/-! ### modMmu -/

@[simp] theorem Work.modMmu_base (w : Work) (f : Mmu → Mmu) : (w.modMmu f).base = w.base := rfl
@[simp] theorem Work.modMmu_log (w : Work) (f : Mmu → Mmu) : (w.modMmu f).log = w.log := rfl
@[simp] theorem Work.modMmu_sys (w : Work) (f : Mmu → Mmu) : (w.modMmu f).dev.sys = w.dev.sys := rfl
@[simp] theorem Work.modMmu_cores (w : Work) (f : Mmu → Mmu) : (w.modMmu f).dev.cores = w.dev.cores := rfl
@[simp] theorem Work.modMmu_waves (w : Work) (f : Mmu → Mmu) : (w.modMmu f).dev.waves = w.dev.waves := rfl
@[simp] theorem Work.modMmu_blocks (w : Work) (f : Mmu → Mmu) : (w.modMmu f).dev.blocks = w.dev.blocks := rfl
@[simp] theorem Work.modMmu_launches (w : Work) (f : Mmu → Mmu) : (w.modMmu f).dev.launches = w.dev.launches := rfl
@[simp] theorem Work.modMmu_ctxs (w : Work) (f : Mmu → Mmu) : (w.modMmu f).dev.ctxs = w.dev.ctxs := rfl
@[simp] theorem Work.modMmu_tags (w : Work) (f : Mmu → Mmu) : (w.modMmu f).dev.tags = w.dev.tags := rfl
@[simp] theorem Work.modMmu_bad (w : Work) (f : Mmu → Mmu) : (w.modMmu f).dev.bad = w.dev.bad := rfl
@[simp] theorem Work.modMmu_hub (w : Work) (f : Mmu → Mmu) : (w.modMmu f).dev.hub = w.dev.hub := rfl
@[simp] theorem Work.modMmu_tail (w : Work) (f : Mmu → Mmu) : (w.modMmu f).dev.tail = w.dev.tail := rfl
@[simp] theorem Work.modMmu_sec (w : Work) (f : Mmu → Mmu) : (w.modMmu f).dev.sec = w.dev.sec := rfl
@[simp] theorem Work.modMmu_pow (w : Work) (f : Mmu → Mmu) : (w.modMmu f).dev.pow = w.dev.pow := rfl
@[simp] theorem Work.modMmu_mmu (w : Work) (f : Mmu → Mmu) : (w.modMmu f).dev.mmu = f w.dev.mmu := rfl

/-! ### modHub -/

@[simp] theorem Work.modHub_base (w : Work) (f : Hub → Hub) : (w.modHub f).base = w.base := rfl
@[simp] theorem Work.modHub_log (w : Work) (f : Hub → Hub) : (w.modHub f).log = w.log := rfl
@[simp] theorem Work.modHub_sys (w : Work) (f : Hub → Hub) : (w.modHub f).dev.sys = w.dev.sys := rfl
@[simp] theorem Work.modHub_cores (w : Work) (f : Hub → Hub) : (w.modHub f).dev.cores = w.dev.cores := rfl
@[simp] theorem Work.modHub_waves (w : Work) (f : Hub → Hub) : (w.modHub f).dev.waves = w.dev.waves := rfl
@[simp] theorem Work.modHub_blocks (w : Work) (f : Hub → Hub) : (w.modHub f).dev.blocks = w.dev.blocks := rfl
@[simp] theorem Work.modHub_launches (w : Work) (f : Hub → Hub) : (w.modHub f).dev.launches = w.dev.launches := rfl
@[simp] theorem Work.modHub_ctxs (w : Work) (f : Hub → Hub) : (w.modHub f).dev.ctxs = w.dev.ctxs := rfl
@[simp] theorem Work.modHub_tags (w : Work) (f : Hub → Hub) : (w.modHub f).dev.tags = w.dev.tags := rfl
@[simp] theorem Work.modHub_bad (w : Work) (f : Hub → Hub) : (w.modHub f).dev.bad = w.dev.bad := rfl
@[simp] theorem Work.modHub_mmu (w : Work) (f : Hub → Hub) : (w.modHub f).dev.mmu = w.dev.mmu := rfl
@[simp] theorem Work.modHub_tail (w : Work) (f : Hub → Hub) : (w.modHub f).dev.tail = w.dev.tail := rfl
@[simp] theorem Work.modHub_sec (w : Work) (f : Hub → Hub) : (w.modHub f).dev.sec = w.dev.sec := rfl
@[simp] theorem Work.modHub_pow (w : Work) (f : Hub → Hub) : (w.modHub f).dev.pow = w.dev.pow := rfl
@[simp] theorem Work.modHub_hub (w : Work) (f : Hub → Hub) : (w.modHub f).dev.hub = f w.dev.hub := rfl

/-! ### modTail -/

@[simp] theorem Work.modTail_base (w : Work) (f : Tailstock → Tailstock) : (w.modTail f).base = w.base := rfl
@[simp] theorem Work.modTail_log (w : Work) (f : Tailstock → Tailstock) : (w.modTail f).log = w.log := rfl
@[simp] theorem Work.modTail_sys (w : Work) (f : Tailstock → Tailstock) : (w.modTail f).dev.sys = w.dev.sys := rfl
@[simp] theorem Work.modTail_cores (w : Work) (f : Tailstock → Tailstock) : (w.modTail f).dev.cores = w.dev.cores := rfl
@[simp] theorem Work.modTail_waves (w : Work) (f : Tailstock → Tailstock) : (w.modTail f).dev.waves = w.dev.waves := rfl
@[simp] theorem Work.modTail_blocks (w : Work) (f : Tailstock → Tailstock) : (w.modTail f).dev.blocks = w.dev.blocks := rfl
@[simp] theorem Work.modTail_launches (w : Work) (f : Tailstock → Tailstock) : (w.modTail f).dev.launches = w.dev.launches := rfl
@[simp] theorem Work.modTail_ctxs (w : Work) (f : Tailstock → Tailstock) : (w.modTail f).dev.ctxs = w.dev.ctxs := rfl
@[simp] theorem Work.modTail_tags (w : Work) (f : Tailstock → Tailstock) : (w.modTail f).dev.tags = w.dev.tags := rfl
@[simp] theorem Work.modTail_bad (w : Work) (f : Tailstock → Tailstock) : (w.modTail f).dev.bad = w.dev.bad := rfl
@[simp] theorem Work.modTail_mmu (w : Work) (f : Tailstock → Tailstock) : (w.modTail f).dev.mmu = w.dev.mmu := rfl
@[simp] theorem Work.modTail_hub (w : Work) (f : Tailstock → Tailstock) : (w.modTail f).dev.hub = w.dev.hub := rfl
@[simp] theorem Work.modTail_sec (w : Work) (f : Tailstock → Tailstock) : (w.modTail f).dev.sec = w.dev.sec := rfl
@[simp] theorem Work.modTail_pow (w : Work) (f : Tailstock → Tailstock) : (w.modTail f).dev.pow = w.dev.pow := rfl
@[simp] theorem Work.modTail_tail (w : Work) (f : Tailstock → Tailstock) : (w.modTail f).dev.tail = f w.dev.tail := rfl

/-! ### modSec -/

@[simp] theorem Work.modSec_base (w : Work) (f : Security → Security) : (w.modSec f).base = w.base := rfl
@[simp] theorem Work.modSec_log (w : Work) (f : Security → Security) : (w.modSec f).log = w.log := rfl
@[simp] theorem Work.modSec_sys (w : Work) (f : Security → Security) : (w.modSec f).dev.sys = w.dev.sys := rfl
@[simp] theorem Work.modSec_cores (w : Work) (f : Security → Security) : (w.modSec f).dev.cores = w.dev.cores := rfl
@[simp] theorem Work.modSec_waves (w : Work) (f : Security → Security) : (w.modSec f).dev.waves = w.dev.waves := rfl
@[simp] theorem Work.modSec_blocks (w : Work) (f : Security → Security) : (w.modSec f).dev.blocks = w.dev.blocks := rfl
@[simp] theorem Work.modSec_launches (w : Work) (f : Security → Security) : (w.modSec f).dev.launches = w.dev.launches := rfl
@[simp] theorem Work.modSec_ctxs (w : Work) (f : Security → Security) : (w.modSec f).dev.ctxs = w.dev.ctxs := rfl
@[simp] theorem Work.modSec_tags (w : Work) (f : Security → Security) : (w.modSec f).dev.tags = w.dev.tags := rfl
@[simp] theorem Work.modSec_bad (w : Work) (f : Security → Security) : (w.modSec f).dev.bad = w.dev.bad := rfl
@[simp] theorem Work.modSec_mmu (w : Work) (f : Security → Security) : (w.modSec f).dev.mmu = w.dev.mmu := rfl
@[simp] theorem Work.modSec_hub (w : Work) (f : Security → Security) : (w.modSec f).dev.hub = w.dev.hub := rfl
@[simp] theorem Work.modSec_tail (w : Work) (f : Security → Security) : (w.modSec f).dev.tail = w.dev.tail := rfl
@[simp] theorem Work.modSec_pow (w : Work) (f : Security → Security) : (w.modSec f).dev.pow = w.dev.pow := rfl
@[simp] theorem Work.modSec_sec (w : Work) (f : Security → Security) : (w.modSec f).dev.sec = f w.dev.sec := rfl

/-! ### modPow -/

@[simp] theorem Work.modPow_base (w : Work) (f : Power → Power) : (w.modPow f).base = w.base := rfl
@[simp] theorem Work.modPow_log (w : Work) (f : Power → Power) : (w.modPow f).log = w.log := rfl
@[simp] theorem Work.modPow_sys (w : Work) (f : Power → Power) : (w.modPow f).dev.sys = w.dev.sys := rfl
@[simp] theorem Work.modPow_cores (w : Work) (f : Power → Power) : (w.modPow f).dev.cores = w.dev.cores := rfl
@[simp] theorem Work.modPow_waves (w : Work) (f : Power → Power) : (w.modPow f).dev.waves = w.dev.waves := rfl
@[simp] theorem Work.modPow_blocks (w : Work) (f : Power → Power) : (w.modPow f).dev.blocks = w.dev.blocks := rfl
@[simp] theorem Work.modPow_launches (w : Work) (f : Power → Power) : (w.modPow f).dev.launches = w.dev.launches := rfl
@[simp] theorem Work.modPow_ctxs (w : Work) (f : Power → Power) : (w.modPow f).dev.ctxs = w.dev.ctxs := rfl
@[simp] theorem Work.modPow_tags (w : Work) (f : Power → Power) : (w.modPow f).dev.tags = w.dev.tags := rfl
@[simp] theorem Work.modPow_bad (w : Work) (f : Power → Power) : (w.modPow f).dev.bad = w.dev.bad := rfl
@[simp] theorem Work.modPow_mmu (w : Work) (f : Power → Power) : (w.modPow f).dev.mmu = w.dev.mmu := rfl
@[simp] theorem Work.modPow_hub (w : Work) (f : Power → Power) : (w.modPow f).dev.hub = w.dev.hub := rfl
@[simp] theorem Work.modPow_tail (w : Work) (f : Power → Power) : (w.modPow f).dev.tail = w.dev.tail := rfl
@[simp] theorem Work.modPow_sec (w : Work) (f : Power → Power) : (w.modPow f).dev.sec = w.dev.sec := rfl
@[simp] theorem Work.modPow_pow (w : Work) (f : Power → Power) : (w.modPow f).dev.pow = f w.dev.pow := rfl

end Sys2Proof.Machine
end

********

The response should hold exactly the lines starting at the line with "(w.modMmu f).dev.sec = w.dev.sec := rfl" and ending at the line with "### modHub -/", and no other line of the material above.

**RESPONSE TO THIS TASK**
@[simp] theorem Work.modMmu_sec (w : Work) (f : Mmu → Mmu) : (w.modMmu f).dev.sec = w.dev.sec := rfl
@[simp] theorem Work.modMmu_pow (w : Work) (f : Mmu → Mmu) : (w.modMmu f).dev.pow = w.dev.pow := rfl
@[simp] theorem Work.modMmu_mmu (w : Work) (f : Mmu → Mmu) : (w.modMmu f).dev.mmu = f w.dev.mmu := rfl

/-! ### modHub -/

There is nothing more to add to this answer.